11.5.06

La main de Jérôme sursautait...

Jérôme Spinétas était assis à l’arrière du carrosse hydraulique à sustentations magnétiques. L’appareil filait dans l’aéroconduit et se dirigeait vers le bâtiment des congrès, devenu un lieu de réceptions médiatiques. Il devait retrouver Istratant là-bas et il avait pris un peu de retard, à cause des coups de fils qu’il avait reçus au sujet de l’allocution de ce matin. Ses cheveux cour étaient coiffés en arrière, et juste au-dessus de son front, un pic rassemblait la seule touffe longue de son cuir chevelu. Il portait deux boucles d’oreille, chacune renfermant respectivement, assistant personnel informatique et téléphone. Deux petit vers ovoïdes trônaient devant ses orbites ; ils étaient entourés d’un souple filament qui remontait ses pommettes pour se perdre au contact des boucles.
Sa main était posée sur son genou, et ses doigts bougeaient frénétiquement, comme sauvages dans cet environnement trop calme, trop léché, trop posé. Une très belle main féminine vint se posée sur la sienne, ferme et sereine. Les doigts stoppères et devinres dociles immédiatement. Seul son indexe, comme pour exulter un dernier sursaut, un dernier souffle tapota trois fois la rotule. Comme pour proclamer une indépendance qu’il ne connaissait plus.
- Calme toi Jérôme. Tu te fais trop de soucis mon chat. Arrête avec tes mains, tu vas finir par faire sonner ton genou à ce rythme. Elle riait.
Ce rire était la plus belle chose pour Jérôme. Elle le réconfortait toujours.
- Tu sais Anaïs, je ne suis pas sûr que nous ayons conscience de ce que nous faisons avec Istratant. C’est mon ami, et je l’envoie au casse-pipe.

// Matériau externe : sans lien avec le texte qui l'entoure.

-- ==== Sys2Proof/Machine/PowerCmds.lean ====
section
/-! DEFINITION. Commands of clocks, power, thermal control, resets and supplies (R458 to R479, R508 to R522). -/

namespace Sys2Proof.Machine

/-- DIE_TEMP_SAMPLE (R469): A 10 us temperature sample updates C_th. -/
def execDieTempSample (temps : List Nat) (st : State) : Host.Outcome State Fault Refusal :=
  st.act fun m => m.tempSample temps

/-- THERMAL_INTERVAL_END (R469): A 1 ms thermal interval ends and C_th rises, holds or falls. -/
def execThermalIntervalEnd (st : State) : Host.Outcome State Fault Refusal :=
  st.act fun m => m.thermalEnd

/-- POWER_SAMPLE (R472): A 10 us power sample above 1.15 times the cap raises C_cap. -/
def execPowerSample (watts : Nat) (st : State) : Host.Outcome State Fault Refusal :=
  st.act fun m => m.powerSample watts

/-- POWER_INTERVAL_END (R472): A 1 ms power interval ends and C_cap and the HBM limiter move. -/
def execPowerIntervalEnd (st : State) : Host.Outcome State Fault Refusal :=
  st.act fun m => m.powerEnd

/-- ACLK_CHANGE_ARMED (R465): The voltage and idle VCO are ready and a frequency change is armed. -/
def execAclkChangeArmed (st : State) : Host.Outcome State Fault Refusal :=
  st.act fun m => m.armChange

/-- ACLK_SWITCH (R466): At a frequency point every die switches ACLK to the other VCO. -/
def execAclkSwitch (st : State) : Host.Outcome State Fault Refusal :=
  st.act fun m => m.switchAclk

/-- REGULATOR_TIMEOUT (R467): The regulator misses its voltage within 1 ms and the change up is abandoned. -/
def execRegulatorTimeout (st : State) : Host.Outcome State Fault Refusal :=
  st.act fun m => m.regulatorMiss

/-- PACKAGE_STATE_ENTER (R476): The idle package enters the deepest allowed state. -/
def execPackageStateEnter (st : State) : Host.Outcome State Fault Refusal :=
  st.act fun m => m.stateEnter

/-- PACKAGE_WAKE (R476): A wake cause or known event returns the package to A0. -/
def execPackageWake (cause : Nat) (st : State) : Host.Outcome State Fault Refusal :=
  st.act fun m => m.pkgWake cause

/-- CRP_TIMER_EXPIRY (R475): The timebase reaches CRP_TIMER and the timer event is raised. -/
def execCrpTimerExpiry (st : State) : Host.Outcome State Fault Refusal :=
  st.act fun m => m.timerExpiry

/-- XTAL0_LOSS (R463): XTAL0 stops or drifts for 10 us and the hub cold-resets. -/
def execXtal0Loss (st : State) : Host.Outcome State Fault Refusal :=
  st.act fun m => m.reset true 4

/-- COLD_RESET (R478): A cold reset of the hub restores everything and boots from S0. -/
def execColdReset (cause : Nat) (st : State) : Host.Outcome State Fault Refusal :=
  st.act fun m => m.coldReset cause

/-- WARM_RESET (R478): A warm reset of the hub restores all but the AON domain and boots from S1. -/
def execWarmReset (cause : Nat) (st : State) : Host.Outcome State Fault Refusal :=
  st.act fun m => m.warmReset cause

/-- CRP_RSTCMD (R478): A write of 0x5752 to CRP_RSTCMD requests a warm reset. -/
def execCrpRstcmd (who : Writer) (v : Word) (st : State) : Host.Outcome State Fault Refusal :=
  st.act fun m => m.ctlWrite true who 0x3_0054 v

/-- SUPFLT_N_FALL (R517): SUPFLT_N falls; the supply event, a Hatbox record and a flash copy follow. -/
def execSupfltNFall (st : State) : Host.Outcome State Fault Refusal :=
  st.act fun m => m.supfltFall

/-- PGOOD_FALL (R517): PGOOD of an enabled group stays low and the E9 stops and cold-resets. -/
def execPgoodFall (g : Nat) (st : State) : Host.Outcome State Fault Refusal :=
  st.act fun m => m.pgoodFall g

/-- AON_SUPPLY_LOSS (R517): PGOOD[0] or PGOOD[1] falls, and the AON domain is lost together with its SRAM, Hatbox and journal copy. -/
def execAonSupplyLoss (st : State) : Host.Outcome State Fault Refusal :=
  st.act fun m => m.aonLost

/-- L0P_INTERVAL_END (R477): A 1 ms interval of host-link use ends, and the E9 may request a narrower L0p link width. -/
def execL0pIntervalEnd (use : Nat) (st : State) : Host.Outcome State Fault Refusal :=
  st.act fun m => m.l0pEnd use

/-- XTAL1_START (R458): XTAL1 starts running, up to 1 s after power-up, and SOSC becomes trimmed to it, setting CRP_CLKSTAT.XT1. -/
def execXtal1Start (st : State) : Host.Outcome State Fault Refusal :=
  st.act fun m => m.updPw fun p => { p with xt1 := true }

/-- JTAG_INSTRUCTION (R522): A tester shifts an IEEE 1149.1 instruction into the JTAG port, and the instruction acts within the limits that the lifecycle state allows. -/
def execJtagInstruction (k : JtagOp) (st : State) : Host.Outcome State Fault Refusal :=
  st.act fun m => m.jtag (match k with | .idcode => 1 | .boundary => 2 | .other => 3)

/-- DYNAMIC_ADDRESS_ASSIGNMENT (R521): The I3C controller gives the sideband a dynamic address by SETDASA or ENTDAA. -/
def execDynamicAddressAssignment (byStatic : Bool) (static addr : Nat) (st : State) : Host.Outcome State Fault Refusal :=
  st.act fun m => m.dynAddr byStatic static addr

end Sys2Proof.Machine
end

Ne peut-on pas faire autrement ?
- Arrête, avec cette complainte-là tu n’auras pas ce que tu désires, un monde meilleur, comme tu le dit si bien. Tu es comme ça Jérôme ! Et puis le pouvoir, l’argent ne sont pas négligeables.
Jérôme regardait dehors, il cherchait un point, quelque part, comme si quelque chose l’avait interpellé. Mais il n’y avait rien d’autre, dans l’aéroconduit, sinon quelques Slamuits perdus, qui essayaient de se cacher ici et là.

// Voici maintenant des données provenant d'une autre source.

/-- Balls (R514, R517, R521, R522): a falling supply alarm leaves a Hatbox record, starts the flash copy and raises its event; a supply group that fails, where it is one that the E9 watches, stops
the clock and drops every enable, ends a running job, and leaves its record, the copy and the event in the same way; a JTAG instruction acts where the lifecycle state allows it; a dynamic address
replaces the static one from S3 on, by SETDASA where it names the static address. -/
def Obligations.BallsMoveTheirState : Prop :=
  ∀ (s : State),
    let recorded := fun (t : State) (w : Word) => t.hbx.seq = s.hbx.seq + 1 ∧ t.hbx.copying = true ∧ s.told t.toMach 0x194 ∧
      (∀ k, k ≠ s.hbx.next → SMap.get [] t.hbx.recs k = SMap.get [] s.hbx.recs k) ∧
      let r : List Word := t.hbx.recs.get [] s.hbx.next
      r.length = 16 ∧ fld (r.getD 0 0) 23 16 = 11 ∧ r.getD 4 0 = w
    let watched := fun (g : Nat) => (2 ≤ g ∧ g < 6) ∨ (6 ≤ g ∧ g < 18 ∧ s.pins.pwrEn.testBit g = true)
    let lc := if s.sec.lcValid then s.sec.lc else s.sec.lcFuse
    (∃ t, exec .supfltNFall s = .next t ∧ recorded t 0xFF ∧ t.toMach = { s.toMach with pins := { s.pins with supflt := true }, hbx := t.hbx, evc := t.evc, free := t.free }) ∧
    (∀ g, watched g → ∃ t, exec (.pgoodFall g) s = .next t ∧ recorded t (BitVec.ofNat 32 g) ∧ t.pins = { s.pins with pwrEn := 0, pgood := s.pins.pgood &&& (0x3FFFF - 2 ^ g), supStop := some g } ∧
      t.clk = { s.clk with aclkOn := false } ∧ (s.hq.job = .running → t.hq.job = .ended) ∧ (s.hq.job ≠ .running → t.hq.job = s.hq.job)) ∧
    (∀ g, ¬ watched g → ∃ t, exec (.pgoodFall g) s = .next t ∧ t = s) ∧
    (∃ t, exec (.jtagInstruction .idcode) s = .next t ∧ t.toMach = { s.toMach with pins := { s.pins with jtag := 1, idcode := s.idcode } }) ∧
    (lc ≠ 3 → ∃ t, exec (.jtagInstruction .boundary) s = .next t ∧ t.toMach = { s.toMach with pins := { s.pins with jtag := 2 } }) ∧
    (lc = 3 → ∃ t, exec (.jtagInstruction .boundary) s = .next t ∧ t = s) ∧
    (lc ≠ 1 → lc ≠ 3 → ∃ t, exec (.jtagInstruction .other) s = .next t ∧ t.toMach = { s.toMach with pins := { s.pins with jtag := 3 } }) ∧
    (lc = 1 ∨ lc = 3 → ∃ t, exec (.jtagInstruction .other) s = .next t ∧ t = s) ∧
    (∀ b st a, 3 ≤ s.sec.stage → (b = true → st = 0x48 + s.pins.sbaddr) → ∃ t, exec (.dynamicAddressAssignment b st a) s = .next t ∧
      t.toMach = { s.toMach with pins := { s.pins with dynAddr := some (a % 128), alert := false } }) ∧
    (∀ b st a, s.sec.stage < 3 ∨ (b = true ∧ st ≠ 0x48 + s.pins.sbaddr) → ∃ t, exec (.dynamicAddressAssignment b st a) s = .next t ∧ t = s)

/-! ## The whole machine -/

/-- Reset: the queue is empty, every memory is in its canonical form with nothing listed, ACLK is off, and the boot stands in S0. -/
def Obligations.ResetIsCanonical : Prop :=
  State.reset.pending = [] ∧ State.reset.toMach.memoriesOk = true ∧ State.reset.hmem = [] ∧ State.reset.hub = [] ∧ State.reset.clk.aclkOn = false ∧ State.reset.clk.tb = 0 ∧
    State.reset.sec.stage = 0 ∧ State.reset.sec.done = false ∧ State.reset.hq.job = .idle

/-- An invariant of every step of the machine, whatever its state and its command: where the one-time fuses hold at least what they held in `b`, they do so after
the step (R438, R443, R449): SVNs, blown leaf blocks, the identity kill, revoked roots. -/
def Obligations.StepsKeepOneTimeFuses : Prop :=
  ∀ (b : Sec) (s t : State), Sec.fusesKept b s.sec → step s = .next t → Sec.fusesKept b t.sec
end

- Istratant n’est pas négligeable !
La main de Jérôme sursautait, repoussant celle d’Anaïs violement.
L’appareil prenait de plus en plus de vitesse et commença à prendre une immense montée. La vitesse croissait au fur et à mesure que l’aéroconduit s’élevait. Dans le ciel de la cité de Ouékoumène, alors que des milliards de lumières annonçaient le début d’une nouvelle nuit sur le monde, un projectile sorti du petit tube telle une fusée dans le ciel noir pour se diriger vers une tour de plusieurs centaines de mètres.